Transcribe, without any alteration, only the lines that begin at the line containing "post : Bool" and run to the last line below.

(SUPPLIED DATA)

/-- The kinds of hidden scalar state: numbers the module holds that no register shows. -/
inductive AuxKind where
  /-- TAIL of command ring n of function f as the last doorbell gave it (R51); arguments f, n. -/
  | ringTail
  /-- 1 while ring n of function f is being fetched (R51); arguments f, n. -/
  | ringFetch
  /-- the ring last served of a function's four, plus 1 (round robin, R54); argument f. -/
  | ringLast
  /-- MSI-X Enable of a function's configuration space (R62); arguments f, link (0 for a virtual function). -/
  | msixEn
  /-- MSI-X Function Mask (R62); arguments as for msixEn. -/
  | msixMask
  /-- 1 while RESET_N is asserted (R476). -/
  | resetHeld
  /-- compute power state of a physical tile: 0 OFF, 1 WAKING, 2 ON, 3 FENCED (Table 17-2); argument: index. -/
  | tilePwr
  /-- what the sequencer of a tile waits for at PC: 0 nothing, 1 WAIT, 2 SWAP, 3 DRAIN, 4 END; argument: index. -/
  | seqWait
  /-- 1 once a comparator has had a CMPSET since the last START or step start (R115); arguments: index, comparator. -/
  | cmpLive
  /-- the initial count the image gives a semaphore (R126, Table 13-6); arguments: index, semaphore. -/
  | semInit
  /-- the half a core's next transposing-buffer operand goes to (R143); argument: 4 × index + core. -/
  | tbNext
  /-- 1 plus the step with which a tile that is ABORTING starts once its flush is complete (R126); argument: index. -/
  | startDue
  /-- lines a ring of a tile holds; arguments: index, ring. -/
  | ringLines
  /-- 1 while a field's compute rail is off by heat (R456); argument: field. -/
  | fieldHeat
  /-- 1 while a module change of the geometry waits to be built (R25). -/
  | geoDue
  /-- lines of the current packet a route entry, stream or set output has still to send; arguments: index, entry. -/
  | outLeft
  /-- the frame in which a source last sent (WCOUNT divided by the cone's frame, plus 1) and the lines it sent in it
  (R259); arguments: source, sub-source. -/
  | lineFrame
  | lineUsed
  /-- lines popped from a fed ring and not yet credited (R260); arguments: index, ring. -/
  | ringFreed
  /-- the feeder of a ring as its last packet named it, plus 1 (R260); arguments: index, ring. -/
  | ringFeed
  /-- line credits of a set that leaves to a pug (R307); arguments: index, set. -/
  | combCredit
  /-- line credits a feeder has used (R260), and the entry link of a stream's feeder; argument: feeder. -/
  | feedUsed
  | feedLink
  /-- WCOUNT, plus 1, at which a router last sent a NOTICE for a stream (R266); arguments: index, stream. -/
  | noticeAt
  /-- the edge of CK_NET at which a token bucket is full again (R245); argument: bucket. -/
  | bucket
  /-- WCOUNT, plus 1, at which an output last sent a flit (R246); arguments: 8 × router + output, lane. -/
  | outAt
  /-- instructions of a ring-0 DMA still to run: descriptors left (R229); argument: index. -/
  | dmaLeft
  /-- 1 plus the code with which a ring-0 descriptor ended an instruction that has not faulted yet; argument: index. -/
  | dmaErr
  /-- 1 plus the request whose response lines are arriving; argument: index. -/
  | dmaRid
  /-- the ring D served last, plus 1 (chapter 08); argument: index. -/
  | dmaLast
  /-- TAIL of ring 1 as the last doorbell gave it, plus 1 while a fetch is due (R239); argument: index. -/
  | hTail
  /-- 1 while a step of a job is open (R356); argument: job. -/
  | stepOpen
  /-- the step number of a job's last STEP (R350); argument: job. -/
  | stepNo
  /-- 1 plus the step number of a job's last aborted step (R327); argument: job. -/
  | stepAborted
  /-- 1 once a job's own module has voted for the open step (R340): 1 PREPARED, 2 HELD; argument: job. -/
  | voted
  /-- 1 plus the step whose COMMIT the coordinator still repeats (R340); argument: job. -/
  | committed
  /-- 1 plus the address of a kiln's image or slot while a command runs (R364, R366), and the bytes of a slot being written;
  arguments: kiln, 0 or 1. -/
  | kilnAddr
  /-- WCOUNT, plus 1, at the admission of a kiln's running command (CMD_TIME); argument: kiln. -/
  | kilnT0
  /-- 1 once a shift or a death moved tiles of a faulted kiln since its LOAD (R406); argument: kiln. -/
  | kilnMoved
  /-- steps completed by a kiln are in its page; the last step taken part in (R349); argument: kiln. -/
  | kilnLast
  /-- 1 while a feed is bound by a kiln's image, the kiln plus 1; arguments: pug, feed. -/
  | feedKiln
  /-- the kiln, plus 1, that holds a gather window (R362); arguments: port, window. -/
  | winKiln
  /-- 1 while HELLO has matched on a board link in TRAINING, 2 for a mismatch; argument: link port. -/
  | helloSeen
  /-- the number of the last heartbeat sent (R382). -/
  | hbSeq
  /-- WCOUNT, plus 1, at the last NAK of a class to a peer (R378); arguments: 4096 × port + module, 2 × class + alias. -/
  | nakAt
  /-- 1 while a priority of a port is paused (R387); arguments: link port, priority. -/
  | paused
  /-- the persist in progress: 1 plus the copy being programmed, 3 while only requested (R398). -/
  | persist
  /-- 1 while a recorded death waits for the flash (R398): a = 0 not in a build, 1 in the running build, 2 published. -/
  | persistDue
  /-- SHIFT commands that wait (R404): a = 0 for a build, 1 for the running build's publication. -/
  | shiftDue
  /-- 1 while the L0 peer's PAIR is held (R411). -/
  | pairHeld
  /-- 1 once PAIR_ACK was received, 1 once it was sent (R411). -/
  | pairAckIn
  | pairAckOut
  /-- what the peer's PAIR said: word 0 and 1 of its payload (R411); argument: word. -/
  | pairWord
  /-- 1 while a field ramps (R451); argument: field. -/
  | ramping
  /-- 1 while FIELD_ON is due when a field's wakes are done (R456); argument: field. -/
  | fieldOnDue
  /-- thermal levels held: level 1 of the module; 2 and network per half; 3 per field; arguments: level, scope. -/
  | level
  /-- the last supply input that carried alone, plus 1 (R447). -/
  | lastSole
  /-- 1 while the physical tile is under self-test (R467); argument: index. -/
  | selftest
  /-- samples taken since power-on (Table 18-3). -/
  | samples
  /-- 1 while telemetry samples were lost since the last one written (R474). -/
  | teleLost
  /-- scrub passes: the stacks that completed the present pass (R463); argument: stack. -/
  | scrubPos
  /-- milliseconds ON and active of a physical tile not yet a whole 1/16 hour (R466); argument: index. -/
  | onMs
  | activeMs
  /-- a requester of a slice is urgent (R219); arguments: index × 8 + requester, slice. -/
  | urgent
  /-- 1 while a Function Level Reset waits for the end of a module reset (R484); argument: function. -/
  | flrWait
  /-- 1 while a link reset waits for the end of a module reset (R484); argument: link. -/
  | linkWait
  /-- a = 0: a module reset runs (R484): 1, or 2 while the crack map is held through it; a = 1: the kind requested and not yet
  begun, 2 by the management port, 3 by MGMT.RESET. -/
  | resetting
  /-- RESET_N straps sampled: BOARD_POS and POS_VALID (R494); argument 0, 1. -/
  | strap
  /-- WCOUNT, plus 1, at a thermal trip (R484). -/
  | tripAt
  /-- 1 once PERST# of a host link is released (R480); argument: link. -/
  | perst
  /-- a divider decision that waits for a switch edge: 1 plus WCOUNT at the decision (R442); argument: half. -/
  | divDue
  /-- lines of a sparse queue's head that stay until its last tile is popped (R165); arguments: index, ring. -/
  | ringKept
  /-- 1 plus the slot of the partner's mirror a unit last flipped (R343, R345); argument: port. -/
  | mirrorSlot
  /-- the last TAP instruction (R498). -/
  | tapIr
  /-- ECC counts of the whole module since reset (Table 18-3): 0 corrected words, 1 bad words, 2 corrected bursts, 3 bad
  bursts. -/
  | eccTotal
  /-- the pc a rim core starts at or was halted at, and its privilege mode, 3 machine, 1 supervisor, 0 user (R72);
  argument: core. -/
  | rimPc
  | rimMode
  /-- the mie CSR and the stimecmp CSR of a waiting rim core, as its WFI found them (R72, R73); argument: core. -/
  | rimMie
  | rimStimecmp
  /-- 1 once a calibration has shown a FIFO margin (Table 18-4). -/
  | calSeen
  deriving DecidableEq, Repr

/-- A hidden scalar: its kind and up to two numbers. -/
structure Aux where
  kind : AuxKind
  a : Nat := 0
  b : Nat := 0
  deriving DecidableEq, Repr

/-- A number for each kind. -/
def AuxKind.code (k : AuxKind) : Nat := k.ctorIdx

/-- A number for each hidden scalar, by which their map is sorted. -/
def Aux.key (k : Aux) : Nat := Nat.pair (Nat.pair k.kind.code k.a) k.b

/-- A command the arbiter accepted and a block has not completed (R54): its entry's fields, its block, its instance,
its opcode, its arguments, its sequence number; `post` falls when a Function Level Reset or a module reset takes its
result away (R58, R483); `res` holds a code already found during execution. -/
structure Running where
  ctx : CmdCtx
  blk : Blk
  inst : Nat
  op : Nat
  args : List W64
  seq : Nat
  post : Bool
  res : Option Nat := none
  deriving DecidableEq, Repr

(End SUPPLIED DATA)

EXERCISE SOLUTION ::
  post : Bool
  res : Option Nat := none
  deriving DecidableEq, Repr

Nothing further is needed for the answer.